ここに大きな問題があります。
北朝鮮が「それなりに民生を安定させ」ると同時に「アングラ経済への関与を止め」るようにさせる、しかも「政権の国民に対するメンツ」が立つ二様にする、そのための「カネ」が一体どの程度になるのかは簡単には算出できません。
そうではあるのですが、中国は「鴨緑江の安定」の代償として何らかのカネは出すでしょう。また、桁は違うでしょうが、ロシアも出すのではないかと思います。また、韓国は経済力に限りがありますが、一種の当事者として出せるだけの金は出すでしょうし、政治的にも出せる状況です。トランプも、ディールの一部として出すでしょう。
問題は日本です。北朝鮮は、日本に対して「韓国の朴正煕政権が60年代に受け取ったカネ」と同じような「植民地化への謝罪・賠償ニュアンスのカネ」は、当然受け取れるものと思っていると思います。また、今回の「危機の処理のカネ」としても、支払能力のある日本からは「取れるだけ取れ」という思いはあるでしょう。

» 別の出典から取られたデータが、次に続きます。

-- ==== Sys2Proof/Laws/Sequencer.lean ====
section
/-! SUPPORT. What a micro-step can do, said once: one inversion lemma per label, one induction for the micro-steps a
step runs, one for the entry, and what a command does once it is presented. -/

namespace Sys2Proof.Machine

/-! ### One inversion lemma per label -/

theorem microInit_next {r : Reg} {v : Word} {p : Phase} {s t : State} :
    microInit r v p s = .next t ↔ Launch s ∧ t = { afterWrite s r v with upc := p } := by
  constructor
  · intro h
    obtain ⟨hl, h⟩ := regWrite_eq_next h
    cases h
    exact ⟨hl, rfl⟩
  · rintro ⟨hl, rfl⟩
    simp only [microInit, regWrite_of_launch _ _ _ hl]

theorem microP1_next {s t : State} :
    microP1 s = .next t ↔ Launch s ∧
      t = { afterRead s .fr with
            scr := { s.scr with f := answer s .fr }
            upc := if txBusy (answer s .fr) then .p1 else .p2 } := by
  constructor
  · intro h
    obtain ⟨hl, h⟩ := regRead_eq_next h
    cases h
    exact ⟨hl, rfl⟩
  · rintro ⟨hl, rfl⟩
    simp only [microP1, regRead_of_launch _ _ hl, afterRead_scr]

theorem microP2_next {s t : State} :
    microP2 s = .next t ↔ Launch s ∧ t = respond .ok (afterWrite s .dr (zext32 s.scr.b)) := by
  constructor
  · intro h
    obtain ⟨hl, h⟩ := regWrite_eq_next h
    cases h
    exact ⟨hl, rfl⟩
  · rintro ⟨hl, rfl⟩
    simp only [microP2, regWrite_of_launch _ _ _ hl]

theorem microG1_next {s t : State} :
    microG1 s = .next t ↔ Launch s ∧
      t = { afterRead s .fr with
            scr := { s.scr with f := answer s .fr }
            upc := if rxEmpty (answer s .fr) then .g1 else .g2 } := by
  constructor
  · intro h
    obtain ⟨hl, h⟩ := regRead_eq_next h
    cases h
    exact ⟨hl, rfl⟩
  · rintro ⟨hl, rfl⟩
    simp only [microG1, regRead_of_launch _ _ hl, afterRead_scr]

theorem microG2_next {s t : State} :
    microG2 s = .next t ↔ Launch s ∧
      t = respond (.byte (low8 (answer s .dr)))
            { afterRead s .dr with scr := { s.scr with d := answer s .dr } } := by
  constructor
  · intro h
    obtain ⟨hl, h⟩ := regRead_eq_next h
    cases h
    exact ⟨hl, rfl⟩
  · rintro ⟨hl, rfl⟩
    simp only [microG2, regRead_of_launch _ _ hl, afterRead_scr]

theorem microQ1_next {s t : State} :
    microQ1 s = .next t ↔ Launch s ∧
      t = respond (.bool (rxPending s.cfg (answer s .mis)))
            { afterRead s .mis with scr := { s.scr with m := answer s .mis } } := by
  constructor
  · intro h
    obtain ⟨hl, h⟩ := regRead_eq_next h
    cases h
    exact ⟨hl, rfl⟩
  · rintro ⟨hl, rfl⟩
    simp only [microQ1, regRead_of_launch _ _ hl, afterRead_scr]

theorem microA1_next {s t : State} :
    microA1 s = .next t ↔ Launch s ∧ t = respond .ok (afterWrite s .icr s.cfg.clearAll) := by
  constructor
  · intro h
    obtain ⟨hl, h⟩ := regWrite_eq_next h
    cases h
    exact ⟨hl, rfl⟩
  · rintro ⟨hl, rfl⟩
    simp only [microA1, regWrite_of_launch _ _ _ hl]

theorem microD1_next {s t : State} :
    microD1 s = .next t ↔
      (s.len ≤ s.cur ∧ t = respond (.complete s.cur) { s with opst := .complete }) ∨
      (s.cur < s.len ∧ t = { s with upc := .d2 }) := by
  unfold microD1 writeDone
  by_cases h : s.len ≤ s.cur
  · simp [h, eq_comm, Nat.not_lt.mpr h]
  · simp [h, eq_comm, Nat.lt_of_not_le h]

theorem microD2_next {s t : State} :
    microD2 s = .next t ↔ Launch s ∧
      ((txFull (answer s .fr) = true ∧
          t = { afterRead s .fr with scr := { s.scr with f := answer s .fr }, upc := .ds }) ∨
       (txFull (answer s .fr) = false ∧
          t = { afterRead s .fr with
                scr := { s.scr with f := answer s .fr }, upc := .d3, opst := .active })) := by
  constructor
  · intro h
    obtain ⟨hl, h⟩ := regRead_eq_next h
    refine ⟨hl, ?_⟩
    split at h
    · rename_i hf
      cases h
      exact .inl ⟨hf, rfl⟩
    · rename_i hf
      cases h
      exact .inr ⟨by simpa using hf, rfl⟩
  · rintro ⟨hl, ⟨hf, rfl⟩ | ⟨hf, rfl⟩⟩ <;>
      simp [microD2, regRead_of_launch _ _ hl, hf]

theorem microD3_next {s t : State} :
    microD3 s = .next t ↔ Launch s ∧
      t = { afterRead s .fr with
            scr := { s.scr with f := answer s .fr }
            upc := if txBusy (answer s .fr) then .d3 else .d4 } := by
  constructor
  · intro h
    obtain ⟨hl, h⟩ := regRead_eq_next h
    cases h
    exact ⟨hl, rfl⟩
  · rintro ⟨hl, rfl⟩
    simp only [microD3, regRead_of_launch _ _ hl, afterRead_scr]

theorem microD4_next {s t : State} :
    microD4 s = .next t ↔ Launch s ∧ ∃ b, s.buf[s.cur]? = some b ∧
      t = { afterWrite s .dr (zext32 b) with
            upc := .d5, ghost := { s.ghost with opWrites := s.ghost.opWrites ++ [zext32 b] } } := by
  constructor
  · intro h
    unfold microD4 bufByte at h
    split at h
    · cases h
    · rename_i b hb
      obtain ⟨hl, h⟩ := regWrite_eq_next h
      cases h
      exact ⟨hl, b, hb, rfl⟩
  · rintro ⟨hl, b, hb, rfl⟩
    simp [microD4, bufByte, hb, regWrite_of_launch _ _ _ hl]

/-! ### The phase register selects the micro-step -/

theorem micro_eq_next {s t : State} (h : micro s = .next t) :
    (s.upc = .idle ∧ t = s) ∨
    (s.upc = .c1 ∧ t = { s with upc := if s.scr.base = 0 then .c2 else .c3 }) ∨
    (s.upc = .c2 ∧ t = raiseNullBase s) ∨
    (s.upc = .c3 ∧ microC3 s = .next t) ∨
    (∃ r v p, s.upc ≠ .idle ∧ constructing s.upc = false ∧ operating s.upc = false ∧
      spinning s.upc = false ∧
      p ≠ .idle ∧ p ≠ s.upc ∧ constructing p = false ∧ operating p = false ∧
      (r ≠ .dr ∧ r ≠ .fr ∧ r ≠ .ris ∧ r ≠ .mis ∧ r ≠ .icr) ∧
      t = { afterWrite s r v with upc := p } ∧ Launch s) ∨
    (s.upc = .i8 ∧ microI8 s = .next t) ∨
    (s.upc = .p1 ∧ microP1 s = .next t) ∨
    (s.upc = .p2 ∧ microP2 s = .next t) ∨
    (s.upc = .g1 ∧ microG1 s = .next t) ∨
    (s.upc = .g2 ∧ microG2 s = .next t) ∨
    (s.upc = .q1 ∧ microQ1 s = .next t) ∨
    (s.upc = .a1 ∧ microA1 s = .next t) ∨
    (s.upc = .b1 ∧ microB1 s = .next t) ∨
    (s.upc = .d1 ∧ microD1 s = .next t) ∨
    (s.upc = .d2 ∧ microD2 s = .next t) ∨
    (s.upc = .ds ∧ microDS s = .next t) ∨
    (s.upc = .d3 ∧ microD3 s = .next t) ∨
    (s.upc = .d4 ∧ microD4 s = .next t) ∨
    (s.upc = .d5 ∧ microD5 s = .next t) ∨
    (s.upc = .x1 ∧ microX1 s = .next t) := by
  unfold micro at h
  split at h
  case h_1 hp => cases h; exact .inl ⟨hp, rfl⟩
  case h_2 hp => cases h; exact .inr (.inl ⟨hp, rfl⟩)
  case h_3 hp => cases h; exact .inr (.inr (.inl ⟨hp, rfl⟩))
  case h_5 hp | h_6 hp | h_7 hp | h_8 hp | h_9 hp | h_10 hp | h_11 hp =>
    obtain ⟨hl, ht⟩ := microInit_next.mp h
    exact .inr (.inr (.inr (.inr (.inl ⟨_, _, _, by simp [hp], by simp [hp, constructing],
      by simp [hp, operating], by simp [hp, spinning], by simp, by simp [hp], rfl, rfl, by simp, ht, hl⟩))))
  all_goals
    rename_i hp
    simp only [hp, reduceCtorEq, false_and, true_and, false_or, ne_eq, h, or_true, true_or]
    try simp

/-! ### The micro-steps one step runs -/

/-- What every micro-step keeps, the micro-steps of a step keep. -/
theorem runMicros_keeps (P : State → Prop) (hP : ∀ u v, P u → micro u = .next v → P v) :
    ∀ (n : Nat) (s t : State), P s → runMicros n s = .next t → P t := by
  intro n
  induction n with
  | zero => intro s t hs h; cases h; exact hs
  | succ n ih =>
    intro s t hs h
    obtain ⟨u, hu, h⟩ := andThen_eq_next h
    split at h
    · cases h; exact hP _ _ hs hu
    · exact ih _ _ (hP _ _ hs hu) h

/-- What every micro-step keeps, one step of a foreground command keeps. -/
theorem advance_keeps (P : State → Prop) (hP : ∀ u v, P u → micro u = .next v → P v) {s t : State} (hs : P s)
    (h : advance s = .next t) : P t := by
  unfold advance at h
  split at h
  · exact runMicros_keeps P hP _ _ _ hs h
  · exact hP _ _ hs h

theorem runEntry_keeps (P : State → Prop) (hP : ∀ u v, P u → entryMicro u = .next v → P v) :
    ∀ (n : Nat) (s t : State), P s → runEntry n s = .next t → P t := by
  intro n
  induction n with
  | zero => intro s t hs h; cases h; exact hs
  | succ n ih =>
    intro s t hs h
    obtain ⟨u, hu, h⟩ := andThen_eq_next h
    split at h
    · cases h; exact hP _ _ hs hu
    · exact ih _ _ (hP _ _ hs hu) h

/-- What every micro-step of the entry keeps, one step of the entry keeps. -/
theorem advanceEntry_keeps (P : State → Prop) (hP : ∀ u v, P u → entryMicro u = .next v → P v) {s t : State}
    (hs : P s) (h : advanceEntry s = .next t) : P t := by
  unfold advanceEntry at h
  split at h
  · exact runEntry_keeps P hP _ _ _ hs h
  · exact hP _ _ hs h

/-- One micro-step that responds, or that polls in vain, is all a run of micro-steps makes. -/
theorem runMicros_stop {n : Nat} {s t : State} (h : micro s = .next t) (ht : t.upc = .idle ∨ t.upc = s.upc) :
    runMicros (n + 1) s = .next t := by
  simp only [runMicros, h, andThen_next, if_pos ht]

/-- After one micro-step that does neither, the run goes on. -/
theorem runMicros_go {n : Nat} {s t : State} (h : micro s = .next t) (h1 : t.upc ≠ .idle) (h2 : t.upc ≠ s.upc) :
    runMicros (n + 1) s = runMicros n t := by
  simp only [runMicros, h, andThen_next, h1, h2, or_self, if_false]

/-- A state is quiet when nothing is scheduled, no other master waits, and no request may preempt (R243). -/
theorem quiet_iff {s : State} :
    quiet s = true ↔ s.sched = [] ∧ s.bus = none ∧ (s.cfg.irqPreempts = false ∨ s.irqReq = 0) := by
  simp [quiet, and_assoc]

theorem entryQuiet_iff {s : State} : entryQuiet s = true ↔ s.sched = [] ∧ s.bus = none := by
  simp [entryQuiet]

/-- In a quiet state a step runs micro-steps within the budget. -/
theorem advance_of_quiet {s : State} (h : quiet s = true) : advance s = runMicros (5 * (s.len - s.cur) + 8 + 1) s := by
  simp only [advance, h, if_true, microBudget]

/-- In a state that is not quiet a step is one micro-step. -/
theorem advance_of_not_quiet {s : State} (h : quiet s = false) : advance s = micro s := by
  simp [advance, h]

/-- A command that responds with its first micro-step does so whether or not others may move. -/
theorem advance_of_micro {s t : State} (h : micro s = .next t) (ht : t.upc = .idle ∨ t.upc = s.upc) :
    advance s = .next t := by
  unfold advance
  split
  · exact runMicros_stop h ht
  · exact h

/-- In a quiet state a command is accepted and advanced in one step. -/
theorem accept_of_quiet {s : State} (h : quiet s = true) : accept s = advance s := by
  simp only [accept, advance, h, if_true]

/-- In a state that is not quiet the acceptance is a step of its own. -/
theorem accept_of_not_quiet {s : State} (h : quiet s = false) : accept s = .next s := by
  simp [accept, h]

/-- What an acceptance does: nothing more, or the micro-steps of a quiet step. -/
theorem accept_eq_next {s t : State} (h : accept s = .next t) :
    (quiet s = false ∧ t = s) ∨ (quiet s = true ∧ advance s = .next t) := by
  cases hq : quiet s with
  | false => rw [accept_of_not_quiet hq] at h; cases h; exact .inl ⟨rfl, rfl⟩
  | true => rw [accept_of_quiet hq] at h; exact .inr ⟨rfl, h⟩

/-- What every micro-step keeps, the acceptance of a command keeps. -/
theorem accept_keeps (P : State → Prop) (hP : ∀ u v, P u → micro u = .next v → P v) {s t : State} (hs : P s)
    (h : accept s = .next t) : P t := by
  rcases accept_eq_next h with ⟨-, rfl⟩ | ⟨-, h⟩
  · exact hs
  · exact advance_keeps P hP hs h

/-! ### Commands -/

/-- A refused command changes nothing but the trace, the response port and the mark (R232). -/
theorem startCommand_refused {i : Instr} {r : Reason} {p : Phase} {latch : State → State} {s : State} :
    startCommand i (some r) p latch s = .next (refuse .command r (logCmd i s)) := rfl

/-- An admitted command is accepted at its first label. -/
theorem startCommand_admitted {i : Instr} {p : Phase} {latch : State → State} {s : State} :
    startCommand i none p latch s = accept { latch (logCmd i s) with upc := p } := rfl

/-- What a command does once it is presented: it is refused, or it is accepted at its first label. -/
theorem startCommand_eq_next {i : Instr} {check : Option Reason} {p : Phase} {latch : State → State} {s t : State}
    (h : startCommand i check p latch s = .next t) :
    (∃ r, check = some r ∧ t = refuse .command r (logCmd i s)) ∨
    (check = none ∧ accept { latch (logCmd i s) with upc := p } = .next t) := by
  cases check with
  | some r => cases h; exact .inl ⟨r, rfl, rfl⟩
  | none => exact .inr ⟨rfl, h⟩

/-- What an interrupt request does once it is served: it is refused, or the entry runs from H1. -/
theorem startIrq_eq_next {p : IrqPort} {s t : State} (h : startIrq p s = .next t) :
    (∃ r, needReady s = some r ∧ t = refuse p r (logCmd .irq s)) ∨
    (needReady s = none ∧ advanceEntry (takeIrq p (logCmd .irq s)) = .next t) := by
  unfold startIrq at h
  split at h
  · rename_i r hr
    cases h
    exact .inl ⟨r, hr, rfl⟩
  · rename_i hr
    exact .inr ⟨hr, h⟩

/-! ### The entry -/

theorem entryH2_next {s t : State} :
    entryH2 s = .next t ↔ Launch s ∧
      t = { afterRead s .mis with
            scr := { s.scr with m := answer s .mis }
            ipc := if wakeCondition s.cfg (answer s .mis) then .h3 else .h4 } := by
  constructor
  · intro h
    obtain ⟨hl, h⟩ := regRead_eq_next h
    cases h
    exact ⟨hl, rfl⟩
  · rintro ⟨hl, rfl⟩
    simp only [entryH2, regRead_of_launch _ _ hl, afterRead_scr]

theorem entryH4_next {s t : State} :
    entryH4 s = .next t ↔ Launch s ∧ t = returnIrq (afterWrite s .icr s.cfg.clearAll) := by
  constructor
  · intro h
    obtain ⟨hl, h⟩ := regWrite_eq_next h
    cases h
    exact ⟨hl, rfl⟩
  · rintro ⟨hl, rfl⟩
    simp only [entryH4, regWrite_of_launch _ _ _ hl]

/-- The entry's micro-step, by its phase. -/
theorem entryMicro_eq_next {s t : State} (h : entryMicro s = .next t) :
    (s.ipc = .idle ∧ t = s) ∨
    (s.ipc = .h1 ∧ t = { countIrq s with ipc := .h2 }) ∨
    (s.ipc = .h2 ∧ Launch s ∧
      t = { afterRead s .mis with
            scr := { s.scr with m := answer s .mis }
            ipc := if wakeCondition s.cfg (answer s .mis) then .h3 else .h4 }) ∨
    (s.ipc = .h3 ∧ t = { fireWake s with ipc := .h4 }) ∨
    (s.ipc = .h4 ∧ Launch s ∧ t = returnIrq (afterWrite s .icr s.cfg.clearAll)) := by
  unfold entryMicro at h
  split at h
  case h_1 hp => cases h; exact .inl ⟨hp, rfl⟩
  case h_2 hp => cases h; exact .inr (.inl ⟨hp, rfl⟩)
  case h_3 hp => exact .inr (.inr (.inl ⟨hp, entryH2_next.mp h⟩))
  case h_4 hp => cases h; exact .inr (.inr (.inr (.inl ⟨hp, rfl⟩)))
  case h_5 hp => exact .inr (.inr (.inr (.inr ⟨hp, entryH4_next.mp h⟩)))

end Sys2Proof.Machine
end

だからこそ、現時点では短距離ミサイルの廃棄などは言っていないし、拉致被害者に関しても冷淡な発言を続けています。どちらも、日本向けのカードとして切るつもりなのでしょう。
では、日本は払えるのでしょうか?
世論としては非常に抵抗があると思います。ですから、例えば、ポスト安倍として野党とまでは行かなくても、自民党内で比較的リベラルな政権が成立したとして、「核危機の出口」の一環として大金を出すということになれば、大きな反対が起きるのではないかと思います。
一つの考え方としては、北朝鮮に対する強硬イメージを政治的に維持してきた安倍政権なら「どうしても国際社会との協調」をする中で「カネを出さねばならない」という場合に、他の政権とは違って比較的「出せる」のではということが指摘できます。
原籍が左で国際協調の政治家が、国際協調のために多額の金を出そうとすれば、自国優先という右の世論の反発で動きが取れなくなる一方で、原籍が右の、例えば安倍政権が国際強調を狙ってカネを出す場合は、比較的抵抗が少ないというわけです。
勿論、法外な額を吹っかけられた場合は毅然として拒否するという選択もあるのでしょうが、その場合も、国際的孤立というような罠にハメられないために、事前に問題を察知して落とし所へ持っていく戦略性は必要でしょう。
いずれにしても、この核危機の「本当の本筋」はカネの話であり、今週の南北会談のあたりから、その本筋がジワジワと見えてくるのではないかと思われます。